С каких пор его внутренний голос стал женским? И всегда оказывается прав.
Все, что можно продать, будет продано. Лондонский дом следует выставить на аукцион. Вроде бы он не входит в майорат… Возможно, этого хватит, чтобы успокоить самых горластых – и опасных – кредиторов и заплатить за новые крыши для арендаторов, которые решились провести зиму в Иденкорте.
А после этого ему грозит настоящая бедность.
За себя он не боялся. У него как будто совсем пропал аппетит, а за последние сутки стало ясно, что он не способен выпить достаточно, чтобы заглушить этот язвительный, лживый голос у себя в голове. Так что ему самому не нужна ни еда, ни питье, только крыша над головой и кресло, чтобы тупо сидеть в нем и ни о чем не думать.
Да, он рехнется. Превратится в сумасшедшего герцога, станет бродить по огромному, ветхому дому, и матери будут пугать им непослушных детей.
«Будь хорошим мальчиком, иначе герцог унесет тебя».
Тени страхов из его собственного детства метались в мозгу Грэма. Беспокойный дух требовал действий. Грэм вскочил на ноги… Но ему некуда было идти. На Примроуз-стрит его не ждал никто, кроме Тессы. Не было там ироничной рыжеватой девчонки с длинными ногами и слишком умными мозгами, что не пошло ей на пользу.
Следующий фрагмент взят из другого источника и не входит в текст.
-- ==== Sys2Proof/Machine/Flow.lean ====
section
/-! DEFINITION. Control flow: returns, jumps, calls and skips (spec 40_flow.md). When the execute phase begins PC = A + 2,
and a skip adds 2 to that. No target is checked here; the next fetch finds one that cannot be fetched (D21). -/

namespace Sys2Proof.Machine

/-- `00EE` RET (R100). -/
def execRet (s : State) : StepOutcome :=
  match s.pop with
  | none => .next (s.raise .stackUnderflowError .ret)
  | some (target, t) => .next (t.setPC target).complete

/-- `1nnn` JP nnn (R101). -/
def execJp (nnn : Addr12) (s : State) : StepOutcome := .next (s.setPC (zext12 nnn)).complete

/-- `2nnn` CALL nnn (R102): pushes PC = A + 2, the return address. -/
def execCall (nnn : Addr12) (s : State) : StepOutcome :=
  match s.push s.pc with
  | none => .next (s.raise .stackOverflowError (.call nnn))
  | some t => .next (t.setPC (zext12 nnn)).complete

/-- `3xnn` SE Vx, nn (R103). -/
def execSeByte (x : Nibble) (nn : Byte) (s : State) : StepOutcome := .next (s.skipIf (decide (s.getV x = nn))).complete

/-- `4xnn` SNE Vx, nn (R104). -/
def execSneByte (x : Nibble) (nn : Byte) (s : State) : StepOutcome := .next (s.skipIf (decide (s.getV x ≠ nn))).complete

/-- `5xy0` SE Vx, Vy (R105). -/
def execSeReg (x y : Nibble) (s : State) : StepOutcome := .next (s.skipIf (decide (s.getV x = s.getV y))).complete

/-- `9xy0` SNE Vx, Vy (R106). -/
def execSneReg (x y : Nibble) (s : State) : StepOutcome := .next (s.skipIf (decide (s.getV x ≠ s.getV y))).complete

/-- `Bnnn` JP V0, nnn (R107): the exact sum, at most 0x10FE, unreduced. -/
def execJpV0 (nnn : Addr12) (s : State) : StepOutcome := .next (s.setPC (zext8 (s.getV 0) + zext12 nnn)).complete

end Sys2Proof.Machine
end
«Куда она пошла, когда ты бросил ее в церкви?»
Он не бросал ее. Она стояла в толпе целая и невредимая.
«Но толпа презирала ее. Даже священник смотрел на нее враждебно».
Это не его дело. Не его любовь, не его любимая. Не его Софи.
«Просто твоя жена».
Грэм потер лицо руками. Его жена, Сэди.
«Сэди».
Грэм произнес это имя вслух, как будто пробуя его на вкус.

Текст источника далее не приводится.